Vector notation here like B[I_e] <- Op(B[I_e], B[I_o]) is an implicit par-for on a list of size n/2. Par-for loops have $W(n) = n$ but span $D(n) = \log(n)$.

To analyse the work lets set up our recurrence relationship:

$$ W(n) = \begin{cases} 0 & \text{if } n = 1\\ (n/2 + n/2 - 1) + W(n/2) & \text{otherwise} \end{cases} $$

By case 3 of Masters’ theorem gives us $W(n) = O(n)$. Though notice here that if you pull it all through $W(n) = n-1 + n/2-1 + \ldots \approx 2n$ which means we are actually doing twice as much work here in comparison to the serial algorithm.

Lets look at the span next:

$$ B(n) = \begin{cases} 1 & \text{if } n = 1\\ B(n/2) + \log(n/2) & \text{otherwise} \end{cases} $$

Which if we apply case 2 of Masters’ theorem gives us $B(n) = n^{\log_2(1)} \log^2(n) = \log^2(n)$.

# Parallelising quicksort

Quicksort uses a pivot to sort elements, where we partition the elements into a set that are less than or great than the pivot then apply recursion. This can naturally be parallelised by branching out the recursion.

quicksort(A[0,n-1]):
  if n = 1 then return A
  pivot = random(A)
  A_L <- A[A <= pivot]
  A_R <- A[A > pivot]
  A_L <- spawn quicksort(A_L)
  A_R <- quicksort(A_R)
  sync
  return append(A_L, A_R)

Though right now the creation of $A_L$ and $A_R$ aren’t parallelised. We can compute the boolean array $A <= pivot$ or $A > pivot$ in parallel but we can’t write the new arrays $A_L$ and $A_R$ in parallel as we need to allocate the correct amount of space and increment the index as we write the new elements.

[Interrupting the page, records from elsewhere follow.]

-- ==== Sys2Proof/Certificates/Slice0/Obligations.lean ====
section
/-! DEFINITION. The statements for the provers. `Sys2Proof.Stmt` holds what they are written with: which constructors of
`Instr` a statement covers (one `inductive` per shape, a constructor per form), and the conditions it assumes. -/

namespace Sys2Proof.Stmt

open Sys2Proof.Machine

/-- A destination as a register, if it is one (R19). -/
def dstName : Dst → Option RegName
  | .w n => some (.w n)
  | .g n => some (.g n)
  | .o n => some (.o n)
  | .zero => none

/-- Equal but for the executing context. -/
def SameButMe (s t : State) : Prop := t = s.setMe t.me

/-- What `step` adds around an instruction that issues from core c, slot k, where the slots `ready` were ready (R249, R256): the
wait counts and `yield`s, settled symbols, a record popped into a slot that was free when the turn began, and whose turn comes next; `was`
is the core then. -/
noncomputable def afterIssue (s' : State) (c : CoreId) (was : Core) (k : SlotId) (ready : List SlotId) : State :=
  (s'.endTurn c was (some k) ready).passTurn c

/-- The state in which core c chooses, when it is its turn. -/
noncomputable def atTurn (s : State) (c : CoreId) : State := ({ s with steps := s.steps + 1 } : State).beginTurn c

/-- The step is core c's (R6, R241, R256): no input waits or comes again, the step is not an engine's, c is the first bound core whose turn
comes, its die's clock has a core cycle, and its launch is not being stopped. -/
def CoreTurn (s : State) (c : CoreId) : Prop :=
  s.inputs = [] ∧ (s.steps % 8 = 3 → s.held = []) ∧ s.powered = true ∧ s.steps % 8 ≠ 7 ∧ (s.coreOrder.filter fun d => decide (s.turn ≤ d)).head? = some c ∧
  s.coreRuns c = true

/-- The slots of core c that are ready at its turn (R255). -/
noncomputable def readyAt (s : State) (c : CoreId) : List SlotId := ((atTurn s c).readySlots c).map (·.1)

/-- Slot k is the one that core c's choice falls on (R226, R256). -/
def Chosen (s : State) (c : CoreId) (k : SlotId) : Prop :=
  CoreTurn s c ∧ (((atTurn s c).core c).pick (((atTurn s c).core c).considered ((atTurn s c).readySlots c))).map (·.1) = some k ∧
  ∀ t, ((atTurn s c).ctx c k).run ≠ .trapping t

end Sys2Proof.Stmt

open Sys2Proof Sys2Proof.Machine Sys2Proof.Stmt in
/-- After reset no byte of memory is listed (every byte reads 0), no granule has a tag or is poisoned, no link is set,
no launch exists and none is bound to a core, no context is live, every event counter is 0, every symbol is FREE,
and the partition mode is PM1. The values of the registers of empty context slots and the rest of State.reset are
the model's choice (assumptions 3 and 4) and are not stated here. (21 Firmware, bring-up and module: bring-up; 15
Translation, protection and tags: tags; 20 Integrity: poison) -/
def Obligations.ResetState : Prop :=
  State.reset.mem = [] ∧ State.reset.tags = [] ∧ State.reset.poison = [] ∧ State.reset.links = [] ∧
  State.reset.launches = [] ∧ State.reset.pm = .pm1 ∧
  ∀ c : CoreId, (State.reset.core c).launch = none ∧ (∀ k, ((State.reset.core c).ctx k).live = false) ∧
    (∀ e, (State.reset.core c).ev.get e = 0) ∧ (∀ i, (State.reset.core c).syms.get i = .free)

open Sys2Proof Sys2Proof.Machine Sys2Proof.Stmt in
/-- The invariant of the model (memory strictly rising by address, no listed byte equal to what an unlisted address
reads as) holds of State.reset. (21 Firmware, bring-up and module: bring-up) -/
def Obligations.InvariantAtReset : Prop :=
  State.reset.inv = true

open Sys2Proof Sys2Proof.Machine Sys2Proof.Stmt in
/-- From every state whose memory is in canonical form (not only those a run reaches), a step that answers a next state
answers one whose memory is in canonical form, whatever instruction, engine step or input the step performs. (11
Memory model and coherence: copies and homes; 21 Firmware, bring-up and module: bring-up) -/
def Obligations.EveryStepKeepsMemoryForm : Prop :=
  ∀ s s' : State, s.inv = true → step s = .next s' → s'.inv = true

open Sys2Proof Sys2Proof.Machine Sys2Proof.Stmt in
/-- For every state, step answers a next state, or the module has switched itself off (powered = false) and step answers
the fault for that; no step is ever refused. That a module which is off answers a fault (assumption 65), and what an
engine step that is not due does (assumption 13), are choices of the model. (16 Traps, pre-emption and context
switch: traps; 21 Firmware, bring-up and module: thermal protection) -/
def Obligations.EveryStepIsSafe : Prop :=
  ∀ s : State, s.safeStep

open Sys2Proof Sys2Proof.Machine Sys2Proof.Stmt in
/-- For every instruction row i that is well formed, with every operand at every value its encoding admits: if encode
gives the words ws, decodeWords ws is i. (01 Instruction words and operands: word 0, extended words, operand fields,
register classes) -/
def Obligations.EncodeThenDecode : Prop :=
  ∀ (i : Instr) (ws : List (BitVec 32)), i.wf = true → encode i = some ws → decodeWords ws = .ok i

open Sys2Proof Sys2Proof.Machine Sys2Proof.Stmt in
/-- For a first word w with LEN 0, 1, 2 or 3 followed by at least the words that make 1, 3, 3 or 5, decoding gives the
same answer whatever follows them; with fewer words it refuses, unless word 0 alone decides (the zero word, or an
unassigned MAJ and FN). (01 Instruction words and operands: word 0, decode and trap priority) -/
def Obligations.DecodeReadsOnlyItsOwnWords : Prop :=
  ∀ (w : BitVec 32) (rest more : List (BitVec 32)),
    let n := [1, 3, 3, 5].getD (w.extractLsb' 0 2).toNat 0
    (rest.length + 1 = n → decodeWords (w :: rest ++ more) = decodeWords (w :: rest)) ∧
    (rest.length + 1 < n → w ≠ 0 → illegalMajFn w = false → decodeWords (w :: rest) = .error .truncated)

open Sys2Proof Sys2Proof.Machine Sys2Proof.Stmt in
/-- The words of the spec's worked encodings of add with an immediate and with a literal, lea, fma, fcvt, bcmp, nop,
ldacq, isync, atom.cas, vfma, vld, mcmd and mqry, as the spec writes them, decode to those instructions with those
operands; the all-zero word decodes to trapz. (01 Instruction words and operands: worked encodings; 03 Scalar and
symbolic instructions: integer arithmetic; 04 Control flow: encodings; 05 Memory: encodings; 06 Vector instructions:
encodings; 07 Matrix unit: encodings; 08 Engine instructions: encodings) -/
def Obligations.DecodeWorkedWords : Prop :=
  decodeWords [0x03604300] = .ok (.add (.w 3) (.w 1) (.imm 6)) ∧
  decodeWords [0x02A08501, 0x00000000, 0x00000001] = .ok (.addX (.l 0x100000000) none (.w 5) (.w 2) .lit) ∧
  decodeWords [0x20304202, 0x00000010, 0x000000C0] = .ok (.leaX .x (.w 2) (.w 1) (.w 3) 3 16) ∧
  decodeWords [0x0C614442, 0x00000000, 0x05200007] = .ok (.fmaX .x (some .f32) .rtz false (.w 4) (.w 5) (.w 6) (.w 7)) ∧
  decodeWords [0x40008146, 0x00000000, 0x0B800240] = .ok (.fcvt none .e4m3 .f32 .sr (.w 1) (.w 2)) ∧
  decodeWords [0x48204062, 0x00FFFFFB, 0x00000000] = .ok (.bcmp none .lt none (.w 1) (.w 2) 0xFFFFFB) ∧
  decodeWords [0x14000068] = .ok .nop ∧ decodeWords [0x040000B8] = .ok .isync ∧ decodeWords [0x00000000] = .ok .trapz ∧
  decodeWords [0x7A988482, 0x62000040, 0x00000000] = .ok (.ldacq none .z32 .die .A 0x40 false (.w 4) (.o 2) .zero) ∧
  decodeWords [0x243081B2, 0x78000000, 0x01000004] = .ok (.atomX .x .cas .die .ar .glob (some .z64) 0 (.w 1) (.w 2) (.w 3) (.w 4)) ∧
  decodeWords [0x0C3081C2, 0x00000000, 0x01340004] =
    .ok (.vfmaX .x (some .f32) .dyn { en := true, sel := 2 } 1 (.v 2) (.v 3) (.v 4)) ∧
  decodeWords [0x029885DE, 0x02000100, 0x01200000] = .ok (.vldX .x .A (some .f32) 0x100 false {} 5 (.o 2) .zero) ∧
  decodeWords [0x029903F2, 0x04000080, 0x00000000] = .ok (.mcmdX .x .G 0x80 (.w 3) (.o 4) .zero) ∧
  decodeWords [0x040EC5F0] = .ok (.mqry none (.w 5) (.imm 11))

open Sys2Proof Sys2Proof.Machine Sys2Proof.Stmt in
/-- In a state in which core c has its turn and its choice falls on the context in slot k (Chosen): if the words fetched
at that context's PC decode to i and exec of i there, with c and k the executing context, answers a next state, then
step answers that state after the issue bookkeeping: the wait counts, settled symbols, a record popped into a slot
that was free before and the next core's turn. Which context issues when, and what the bookkeeping does beside the
rules, are choices of the model (assumptions 2, 66 and 83). If the words decode to no instruction, step takes the
trap of the decoder's answer, and if the fetch itself traps, that trap. (01 Instruction words and operands:
placement in fetch blocks, decode and trap priority; 09 Contexts, helpers and work queues: issue) -/
def Obligations.StepRunsDecodedInstruction : Prop :=
  ∀ (s : State) (c : CoreId) (k : SlotId), Chosen s c k →
    (∀ (ws : List (BitVec 32)) (i : Instr) (s' : State), ((atTurn s c).onto c k).fetchInstrWords = .ok ws →
      decodeWords ws = .ok i → exec i ((atTurn s c).onto c k) = .next s' →
      step s = .next (afterIssue s' c ((atTurn s c).core c) k (readyAt s c))) ∧
    (∀ (ws : List (BitVec 32)) (e : DecodeError), ((atTurn s c).onto c k).fetchInstrWords = .ok ws →
      decodeWords ws = .error e →
      step s = .next (afterIssue (((atTurn s c).onto c k).takeTrap (decodeTrap e)) c ((atTurn s c).core c) k (readyAt s c))) ∧
    (∀ t : TrapInfo, ((atTurn s c).onto c k).fetchInstrWords = .error (.trap t) →
      step s = .next (afterIssue (((atTurn s c).onto c k).takeTrap t) c ((atTurn s c).core c) k (readyAt s c)))

open Sys2Proof Sys2Proof.Machine Sys2Proof.Stmt in
/-- For a PC that is a multiple of 4 with every byte of the instruction fetchable, the words fetched are, as many as LEN
in the first one names, those of the block that the core's fetch buffer holds, or with an empty fetch buffer and
memory that is neither poisoned nor in a line in Q the little-endian words there, when they lie in one 32-byte fetch
block, and PLACEMENT with the PC is reported when they do not; a PC that is not a multiple of 4 reports ALIGN; a
translation or permission fault of the first word is reported with its cause and address. That words come straight
from memory while no block is buffered is the model's choice (assumptions 11 and 15). (01 Instruction words and
operands: placement in fetch blocks, decode and trap priority; 09 Contexts, helpers and work queues: the cluster
fetch port) -/
def Obligations.FetchReadsTheWordsAtThePC : Prop :=
  (∀ s : State, s.me.pc.toNat % 4 ≠ 0 →
    s.fetchInstrWords = .error (.trap { cause := .align, addr := s.me.pc, noWord := true })) ∧
  (∀ (s : State) (c : Cause) (a : Word), s.me.pc.toNat % 4 = 0 → s.fetchKeys s.cur s.me.pc 4 = .error (.fault c a) →
    s.fetchInstrWords = .error (.trap { cause := c, addr := a })) ∧
  (∀ (s : State) (n : Nat) (ks : Nat → List Nat), s.me.pc.toNat % 4 = 0 → s.myCore.fetched = [] → 0 < n →
    (∀ j < n, s.fetchKeys s.cur (s.me.pc + BitVec.ofNat 64 (4 * j)) 4 = .ok (ks j) ∧ s.poisoned (ks j) = false ∧
      s.quarantined (ks j) = false) →
    n = [1, 3, 3, 5].getD ((BitVec.ofNat 32 (leNat (s.bytesAt (ks 0)))).extractLsb' 0 2).toNat 0 →
    s.fetchInstrWords =
      if 32 < s.me.pc.toNat % 32 + 4 * n then .error (.trap { cause := .placement, addr := s.me.pc })
      else .ok ((List.range n).map fun j => BitVec.ofNat 32 (leNat (s.bytesAt (ks j))))) ∧
  (∀ (s : State) (n : Nat) (b : FetchBlock), s.me.pc.toNat % 4 = 0 → s.myCore.fetchedBlock s.me.pc = some b → b.bad = false →
    0 < n → (∀ j < n, ∃ ks, s.fetchKeys s.cur (s.me.pc + BitVec.ofNat 64 (4 * j)) 4 = .ok ks) →
    n = [1, 3, 3, 5].getD ((b.words.getD (s.me.pc.toNat % 32 / 4) 0).extractLsb' 0 2).toNat 0 →
    s.fetchInstrWords =
      if 32 < s.me.pc.toNat % 32 + 4 * n then .error (.trap { cause := .placement, addr := s.me.pc })
      else .ok ((List.range n).map fun j => b.words.getD (s.me.pc.toNat % 32 / 4 + j) 0))

open Sys2Proof Sys2Proof.Machine Sys2Proof.Stmt in
/-- The state s.finish d r evs len, in which the instructions with a scalar result end: lat and the destination read r,
zero discards it, every other register of the context reads as before, also those outside the current window; the PC
is len further and the context ready; each event counter has risen by how often it is listed, stopping at
0xFFFF_FFFF; the rest of the context, the rest of the core, the other contexts and cores, memory and every other
field are unchanged. s.result is the same with a VALUE. (01 Instruction words and operands: register classes; 02
Number formats: event counters) -/
def Obligations.ScalarResultFrame : Prop :=
  (∀ (s : State) (d : Dst) (v : Word) (evs : List Nat) (len : Nat), s.result d v evs len = s.finish d (.value v) evs len) ∧
  ∀ (s : State) (d : Dst) (r : Reg) (evs : List Nat) (len : Nat),
    (∀ n : RegName, (s.finish d r evs len).me.reg n = if n = .lat ∨ dstName d = some n then r else s.me.reg n) ∧
    (∀ i : Fin 136, (∀ n : Fin 24, i ≠ stackIdx s.me.pos n) → (s.finish d r evs len).me.stack.get i = s.me.stack.get i) ∧
    (s.finish d r evs len).me.pc = s.me.pc + BitVec.ofNat 64 len ∧ (s.finish d r evs len).me.run = .ready ∧
    (∀ e : Fin 16, ((s.finish d r evs len).myCore.ev.get e).toNat =
      min ((s.myCore.ev.get e).toNat + evs.count e.val) 0xFFFFFFFF) ∧
    { (s.finish d r evs len).me with
        stack := s.me.stack, g := s.me.g, o := s.me.o, lat := s.me.lat, hw := s.me.hw, hlat := s.me.hlat, pc := s.me.pc
        run := s.me.run } = s.me ∧
    { (s.finish d r evs len).myCore with ctxs := s.myCore.ctxs, ev := s.myCore.ev } = s.myCore ∧
    (∀ k, k ≠ s.slot → (s.finish d r evs len).ctx s.cur k = s.ctx s.cur k) ∧
    (∀ c, c ≠ s.cur → (s.finish d r evs len).core c = s.core c) ∧
    { s.finish d r evs len with cores := s.cores } = s

open Sys2Proof Sys2Proof.Machine Sys2Proof.Stmt in
/-- In a state whose memory has its canonical form, after a write of bytes at distinct addresses each of those addresses
reads its byte, every other address reads as before, and the form is kept; a number written as bytes and read back
little-endian is the number mod 2^(8n). (11 Memory model and coherence: single copies; 00 Scope: notation) -/
def Obligations.MemoryReadsWhatWasWritten : Prop :=
  (∀ (s : State) (self : Option (Nat × Nat)) (ks : List Nat) (bs : List Byte), s.inv = true → ks.Nodup →
    ks.length = bs.length →
    (s.write self ks bs).bytesAt ks = bs ∧ (s.write self ks bs).inv = true ∧
    ∀ a, a ∉ ks → (s.write self ks bs).mem.get a = s.mem.get a) ∧
  (∀ n v : Nat, leNat (leBytes n v) = v % 2 ^ (8 * n))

Once we have the boolean array we can do an add-scan in parallel to get an array whos last element is the size of the output array. For elements that need to be moved the add-scan array’s value at that index is the position on the output array for that element.

Quicksort step

Suppose we have the array:

A                = [3,1,4,1,5,9,2,6,5,3,5,9]
A <= 3           = [1,1,0,1,0,0,1,0,0,1,0,0]
add-scan(A <= 3) = [1,2,2,3,3,3,4,4,4,5,5,5]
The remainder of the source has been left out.